(TASK):
Where does the string "digesting" occur in the records? Copy each line that holds it.

(SUPPLIED ENTRIES):
/-- Has the Partner answered the record of a gate (R425)? -/
def gateOpen (s : State) : Gate → Bool
  | none => true
  | some (c, n) => decide (n ≤ (lane s c).acked)

/-- Bytes of a log record (R423). -/
def recBytes (r : LogRec) : List Byte :=
  let b := padMul 8 r.body
  le 1 r.rtype ++ le 1 r.comp ++ le 2 b.length ++ zeros 4 ++ b

/-- Bytes of an MLOG payload (R423). -/
def mlogBytes (c first : Nat) (rs : List LogRec) : List Byte :=
  le 1 c ++ [0] ++ le 2 rs.length ++ zeros 4 ++ le 8 first ++ (rs.map recBytes).flatten

/-- The MLOG packet (R423). -/
def mlogPkt (s : State) (m : MlogPkt) (rtx : Bool) : Kmt :=
  let pl := mlogBytes m.lane m.first m.recs
  { opcode := 0x80, rtx, len := pl.length, src := selfEp s, dst := s.flt.partnerEp, tag := m.id % 2 ^ 24, payload := pl }

/-- Sends an MLOG on a Partner port, if one is live. -/
def sendMlog (m : MlogPkt) (rtx : Bool) (s : State) : State :=
  if m.lp ∈ partnerPorts s then sendFrom inCtl m.lp 6 (mlogPkt s m rtx) none s else s

/-- Puts a record on a lane: numbers it, sends it in an MLOG of its own, and names the gate of its effects (R424, R425). -/
def pushRec (c : Nat) (r : LogRec) (s : State) : State × Gate :=
  let n := (lane s c).nextLsn
  let m : MlogPkt := { id := s.xlt.nextId, lane := c, first := n, recs := [r], sentAt := s.clock.clk,
                       lp := (logPorts s r.comp).headD 0x3FF }
  let s := setLane c (fun l => { l with nextLsn := n + 1 }) (count 0x0A000408 s)
  let s := { s with xlt.nextId := s.xlt.nextId + 1, flt.sent := if acking s then s.flt.sent ++ [m] else s.flt.sent }
  (sendMlog m false s, if acking s then some (c, n) else none)

/-- Logs one record of a composition, where records of it are sent. -/
def logRec (c : Nat) (r : LogRec) (s : State) : State × Gate := if logging s r.comp then pushRec c r s else (s, none)

/-- Holds an effect until its gate opens. -/
def hold (g : Nat × Nat) (h : Held) (s : State) : State := { s with flt.held := s.flt.held ++ [(g.1, g.2, h)] }

/-! ### Digests of Seconding (R438, R439) -/

/-- Is this Talik the Second of a Seconding? -/
def seconding (s : State) : Bool := s.dev.devState == .seconding

/-- Are a composition's outputs digested: by the Leader while it marks windows, and by its Second? -/
def digesting (s : State) (k : Nat) : Bool :=
  mirrorBit s k && (s.flt.second.leading == 2 || (seconding s && decide (1 ≤ s.flt.second.phase)))

/-- Adds an output's d to a lane's digest (R438): its digest bytes, and the LSN or INSEQ of the input that caused it. -/
def digestOut (c seq k : Nat) (bytes : List Byte) (s : State) : State :=
  if digesting s k then
    let d := crc32c bytes + 2 ^ 32 * crc32c (bytes ++ le 8 seq)
    setLane c (fun l => { l with digest := (l.digest + d) % 2 ^ 64 }) s
  else s

/-- Digest bytes of a packet (R438). -/
def digestBytes (op k len job dst space chan addr : Nat) (payload : List Byte) : List Byte :=
  le 1 op ++ le 1 k ++ le 2 len ++ le 2 job ++ le 4 dst ++ le 2 space ++ le 1 chan ++ le 8 addr ++ payload

/-- Digest of a unit's packet; the tile is that of the scheduler input that it leaves by. -/
def digestPkt (inp : Nat) (p : Kmt) (s : State) : State :=
  let tile := inp / 73 * 16 + (inp % 73 - 24)
  digestOut (inp / 73 % 4) (mgetD s.eng.insq tile 0) p.comp
    (digestBytes p.opcode p.comp p.len p.job p.dst p.space p.chan p.addr (p.payload.take p.len)) s

/-- Writes a result entry of a composition, after the Partner's answer if a gate is given. -/
def ringPutG (g : Gate) (k n : Nat) (e : Entry) (s : State) : State :=
  match g with
  | none => ringPut k n e s
  | some g => if gateOpen s (some g) then ringPut k n e s else hold g (.ring k n e) s

/-- Appends to what the block has sent. -/
def emit (o : Out) (s : State) : State := { s with out := s.out ++ [o] }

end Sys2Proof.Machine
end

(COMPLETED TASK):
def digesting (s : State) (k : Nat) : Bool :=
  if digesting s k then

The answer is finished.